Lieutenant William Frothingham felt the invigorating land breeze on his cheeks. He could make out now with the naked eye the low-lying hills. Home again. It was his country and the King's that lay off there, and somewhere, his brother, whom he loved more than any one else on earth, was wearing the uniform of the forces that he soon would be opposed to, maybe in battle. Little did he know that George's horizon was confined by four black walls.

The Minerva, with a bone in her teeth and the wind just right to bring her in, swept past Sandy Hook at last, and blossoming out into some of her lighter canvas, she reached the quieter waters of the bay. Soon were brought to view the forests of masts and the great dark hulls of the fleet that had preceded her. Signals sprang out, and the flags rattled stiffly in the wind. As she passed the Roebuck a sheet of flame and white smoke burst from her side, and every frigate followed suit and welcomed her with a roaring salvo. She swept up the river, the bulwarks lined with the curious faces of the soldiery gazing at the crowded wharfs. At last anchor was dropped in the currents of the broad North River.

Early the next morning boats were manned, and the troops were disembarked. A huge band was there to meet them, and the new arrivals swept into Broadway between the lines of cheering soldiers and citizens. If disloyalty to the King was here it did not show.

The blood surged through William's veins as he walked at the head of his stalwart company and acknowledged the salute of a group of officers standing at the street corner. To his wonder as he went by a row of low brick houses he heard a voice call his name: "Mr. Frothingham! Is it you? Is it you? Is that the uniform?" he heard distinctly. He turned, but could see no one whom he recognized; it had seemed to him that it was a woman's voice, however. There was an odd figure standing there, a washer-woman, evidently; she had dropped a basket which she had been holding, and the ground at her feet was covered with frilled shirts. The crowd about her laughed. Her lips were moving, but the cheer that broke out drowned what she was saying. As the company halted, a figure came out into the street.

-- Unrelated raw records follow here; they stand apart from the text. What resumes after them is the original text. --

-- ==== Sys2Proof/Machine/Port.lean ====
section
/-! DEFINITION. The Request Port (R190 to R193): how a request is taken, dropped, answered or answered NOT_READY. -/

namespace Sys2Proof.Machine

/-- What a block gives back for a request (R193): the state, the status and the answer data. -/
abbrev Reply := State × Status × Answer

namespace State

/-- R192: the port takes a request that comes in a frame of its own while it is free, and the request that a taken
frame has handed to its block (log 2). -/
def portTakes (s : State) (c : Instr) : Bool :=
  match s.port.buffer with
  | .none => true
  | .pending _ => decide (s.port.handed = some c)
  | .answer _ _ _ => false

/-- R192: a frame dropped by a port that is not free. -/
def portBusy (s : State) (code : Byte) : State :=
  { s with port := { s.port with busy := true, busyCode := code } }

/-- R192: a request that the port does not take: the step of one that was taken within another step (log 31), or a frame
that is dropped. -/
def turnAway (s : State) (c : Instr) (code : Byte) : State :=
  if s.port.handed = some c then { s with port := { s.port with handed := none } } else s.portBusy code

/-- R193: the buffer enters ANSWER. -/
def answer (s : State) (code : Byte) (st : Status) (data : Answer) : State :=
  { s with port := { s.port with buffer := .answer code st data, handed := none } }

/-- R193: every request but IDENTIFY is answered NOT_READY. -/
def notReady (s : State) : Bool := decide (s.loader.status = .loading) || s.restarting

/-- R193: the block's reply becomes the answer. -/
def replied (r : Reply) (code : Byte) : State := r.1.answer code r.2.1 r.2.2

/-- A refusal that changes nothing (R193). -/
def refuse (s : State) (st : Status) : Reply := (s, st, .empty)

/-- An answer OK with no data. -/
def done (s : State) : Reply := (s, .ok, .empty)

end State

/-- R193, R194: the code of a request, as its byte. -/
def codeByte (c : Instr) : Byte := BitVec.ofNat 8 (requestCode c)

/-- R192: a request reaches the port: dropped when the port does not take it. -/
def onPort (c : Instr) (s : State) (body : State → State) : Result :=
  whileUp s (fun s => if s.portTakes c then body s else s.turnAway c (codeByte c))

/-- R193: a request reaches its block and is answered. -/
def request (c : Instr) (s : State) (body : State → Reply) : Result :=
  onPort c s (fun s =>
    if s.notReady then s.answer (codeByte c) .notReady .empty else State.replied (body s) (codeByte c))

/-- R1, R193: a parameter out of its range is answered BAD_PARAMETER before anything else. -/
def inRange (ok : Bool) (s : State) (body : State → Reply) : Reply :=
  if ok then body s else s.refuse .badParameter

/-- A request that names a lane or a deck, with its other parameters in range. -/
def onLane (lane : Nat) (s : State) (body : Fin 4 → State → Reply) : Reply :=
  match lane? lane with
  | none => s.refuse .badParameter
  | some n => body n s

/-- A request that names a unit. -/
def onUnit (unit : Nat) (s : State) (body : Fin 8 → State → Reply) : Reply :=
  match unit? unit with
  | none => s.refuse .badParameter
  | some u => body u s

/-- A request that names a record: NOT_FOUND where no live record bears the name (R1). -/
def onRecord (found : Option (Nat × Visit)) (s : State) (body : Nat → Visit → State → Reply) : Reply :=
  match found with
  | none => s.refuse .notFound
  | some (slot, v) => body slot v s

/-! ### Transactions (R190, R192) -/

namespace State

/-- R190: the host clocked out the whole of an answer. -/
def wasRead (x : Sending) (sent : List Byte) : Bool := x.wasAnswer && decide (x.frame.length ≤ sent.length)

/-- R190: at the rise of CS_N, the read. -/
def judgeRead (s : State) (x : Sending) (sent : List Byte) : State :=
  if wasRead x sent then
    { s with port := { s.port with
        buffer := .none, busy := false, busyCode := 0, handed := none, sending := none } }
  else { s with port := { s.port with sending := none } }

/-- R192: byte 2 of a frame, or the free value where it never came (log 10). -/
def frameCode (s : State) (rest : List Byte) : Byte :=
  match rest with
  | b :: _ => b
  | [] => Config.frameCode s.free

/-- Advances the counter of free values where byte 2 never came. -/
def spendFrameCode (s : State) (rest : List Byte) : State :=
  if rest.isEmpty then { s with free := s.free + 1 } else s

/-- R192: a request frame that was sent. -/
def judgeSent (s : State) (n : Byte) (rest : List Byte) (calEn : Bool) : State :=
  let code := s.frameCode rest
  let s := s.spendFrameCode rest
  match s.port.buffer with
  | .pending _ | .answer _ _ _ => s.portBusy code
  | .none =>
    match judgeFrame n rest calEn with
    | .failed st => s.answer code st .empty
    | .taken c => { s with port := { s.port with buffer := .pending code, handed := some c } }

/-- R190, R191: the frame in the bytes sent, if there is one: a first byte other than 0 opens it. -/
def judgeBytes (s : State) (sent : List Byte) (calEn : Bool) : State :=
  match sent with
  | [] => s
  | n :: rest => if n = 0 then s else s.judgeSent n rest calEn

end State

end Sys2Proof.Machine
end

"Ah, Lieutenant Frothingham!" said a voice that made William start. "We have you here in the King's livery, I see."

William turned. It was a small man, very gorgeous in a red waistcoat and a heavy fur-lined coat.

"Pardon me for introducing myself. Your brother George was a pupil of mine. I knew who you were at a glance," he added. "You are alike as two pinfish."

"Have you seen aught of my brother?" was William's first exclamation.

"I think I have heard a rumor somewhere," replied the schoolmaster, with a frown, though his eyes twinkled in contradiction. "He was with Washington at Trenton and Princeton. My name is Anderson."

Of course the news of these two affairs had greeted the Minerva when she first arrived in port. It had caused a thrill of astonishment.

"What did I tell you?" had remarked Colonel Forsythe, upon this occasion. "The only people that can beat Englishmen are Englishmen themselves—and what else are these Yankees?"

The regiment took up the march, and William, heading his company, once more turned into a side street, at the end of which were the new quarters. The town swarmed with the red-coated soldiery.

As they had gone down the street, they had passed beneath the shadow of the sugar-house prison. George, from within, heard the loud rolling of the royal drums, and raised himself on his elbow to listen.